"Competition is about winning and losing. That is it. There is no middle ground. It's about being better than the next guy. That's what life is about."
This is a quote I stole from a fella named Matt Hopard**. Matt heard this statement being spewed from the ignorant mouth of a father to his now-jaded son. The topic at hand is that of competition. The need to be the winner. The *requirement* of this man's son to be "better than". The lesson being that anything less will be a failure and a disappointment. This father is not expressing his own desire to be better or a winner, but his expectations of his son to be the very best, like no one ever was. To capture success is his real test, to train himself is his cause. He must travel across the land , searching far and wide. Each Pokemon to underst- wait, I think I may be quoting something else.
I am sure this is a very common sentiment. It may be seen by some as motivation to do better and be better. What's wrong with that? Is it really "tantamount to child abuse", as Matt believes?
Well, here's the problem- any absolute is bound to be flawed. The fact is, there IS a middle ground. There are "losers" who are still a success, who still can makes something of themselves, or feel pride despite not being 100% perfect 100% of the time. Telling a child, your child, no matter his age or background, that he is, essentially, a failure if he does not always win will affect that child in various ways throughout his/her life. Some may be positive effects, but the thinking and the doing may also be negative. Now, it is true this applies to most words of wisdom, but there is a particular empathy, as well as common sense that is involved when it comes to parental advice. There's a difference between telling your child, "Always try everything new" and telling them, "If you think you have something positive to learn or experience from something new, give it a try!" Even this example may have its faults, but my point is, all wisdom must come with leeway. Not to mention, advice should be supportive rather than give a sense of shame or fear. No child gains from fear. Positive reinforcement is the wave of the future. We're moving forward from the hand slapping, head whacking, and emotional deterioration.

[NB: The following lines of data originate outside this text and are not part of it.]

/-- A pop right after a push that fits cannot fault: it reads the address just written, so it puts the pushed word in
its register and takes SP back. -/
theorem popWord_of_pushWord {s t : State} {f : Format} {v : Word} (g : Format) (Rd : Reg)
    (hfits : pushAddr s.sp 1 + 4 ≤ s.cfg.memSize) (hpush : pushWord s f v = .next t) :
    ∃ u, popWord t g Rd = .next u ∧ u.reg Rd = v ∧ u.sp = s.sp ∧ ∀ r, r ≠ Rd → u.reg r = s.reg r := by
  obtain ⟨hpushed, -⟩ := pushWord_pushesWord s f v
  obtain ⟨t', ht', hsp, htop, ⟨hregs, -, -, -, -, -, -, -, hcfg⟩, -⟩ := hpushed hfits
  cases hpush.symm.trans ht'
  have hfits' : t.sp.toNat + 4 ≤ t.cfg.memSize := by rwa [hcfg, hsp, ← pushAddr_eq s.sp 1]
  rcases popWord_spec t g Rd with ⟨-, u, hu, hreg, hback, ⟨hkept, -⟩, -⟩ | ⟨hout, -⟩
  · refine ⟨u, hu, hreg.trans htop, BitVec.eq_of_toNat_eq ?_, fun r hr => ?_⟩
    · have hlt := s.sp.isLt
      omega
    · exact (hkept r (mt List.mem_singleton.1 hr)).trans (hregs r List.not_mem_nil)
  · exact absurd hfits' hout

/-- Settles O16: PUSHR and POP are the push of `Ra` and the pop into `Rb`. -/
theorem popUndoesPush : Obligations.PopUndoesPush :=
  fun _ _ _ Rb hfits hpush => popWord_of_pushWord .r Rb hfits hpush

end Sys2Proof.Machine

/-!
Arithmetic (`44_arithmetic.md`): the quotient of R93 by its two inequalities, SUBWR without an opcode, and the four
statements. `AccGets` and `RegGets` are what `accResult_spec` and `regResult_spec` say.
-/

namespace Sys2Proof.Machine

/-- The word in ACC is the floor of the quotient, which R93 describes by the two inequalities. -/
theorem divide_divides (s : State) (f : Format) (a b : Word) : Divides (divide s f a b) s a b f.length := by
  rcases divide_spec s f a b with ⟨hzero, hfault⟩ | ⟨hne, t, ht, hquot, hflags, hframe, hpc⟩
  · exact ⟨fun hne => absurd hzero hne, fun _ => hfault⟩
  · refine ⟨fun _ => ⟨t, ht, ?_, ?_, hflags, hframe, hpc⟩, fun hzero => absurd hzero hne⟩
    · rw [hquot]
      exact Nat.div_mul_le_self a.toNat b.toNat
    · rw [← Nat.div_lt_iff_lt_mul (Nat.pos_of_ne_zero hne), hquot]
      exact Nat.lt_succ_self _

/-- R61: without an opcode for SUBWR no bytes are a SUBWR, which would not be well-formed. -/
theorem decode_ne_subwr {c : Config} (hnone : c.subwrOpcode = .none) (bs : List Byte) (K : Word) (R : Reg) :
    decode c bs ≠ .ok (.subwr K R) := by
  intro hdecode
  have hat : c.subwrOpcode = .at24 := decode_wellFormed hdecode rfl
  cases hat.symm.trans hnone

The one point that I have not made yet is that failure is not always fruitless, either. It is a learning tool and it may lead to winning in other ways. It leads to understanding, compassion, empathy, and most of all, it leads to resilience. Maybe not most of all, but it certainly does. I was inspired by this topic due to a patient I work with. This patient is extremely intelligent and has tons of potential, but his greatest downfall? His fear of failure. He refuses to play games he does not know how to play or that he is less than perfect at. He loves mechanical engineering, but he is very resistant to the idea of returning to school to continue his studies in fear of not being as successful as his own father expected him to be. This man is 52 and to this day, he fears failure due to his father's unrealistic expectations. His father did not believe in a middle ground, much like the father in aforementioned situation. It was either win or be a loser. This is a common theme I have noticed in the mentally ill patients I work with. They have lived a life being told they are never good enough. That simply trying their best was never good enough. That living life and trying things for the sake of giving it a go was never good enough. That their "normal" and healthy sibling is the better child because they are healthy and "normal". What was it that Einstein said about climbing a tree like a fish?
"Everybody is a genius. But if you judge a fish by its ability to climb a tree, it will live its whole life believing that it is stupid.”
I was close.
We are individuals, we are flawed in a thousand ways. We are built to fail and lack and play pool and sometimes (or always) lose. Admittedly, when you are in a competition, you are trying to win. You are trying to reach that point of accomplishment, and "being better", and making the other dude buy you a drink, and bragging like an idiot. However, you are also trying to enjoy the game, and working on your skill, and letting your crush win, and cheating, getting caught, and laughing about it, and punching the other dude in the arm because you lost. It's a game foremost, a hobby or social activity.
The trick when it comes to competition is not only respecting the other player(s) at the end, win or lose, but respecting yourself as well. If you have been raised to believe that losing means you should belittle yourself, that is abuse. Any parent who puts pressure and disdain into the mind of a child is not considering the well-being of the child. A parent who makes their child feel loss of self-respect for one day or one month or their entire life is committing the act of child abuse. That is cruelty. That is unforgivable.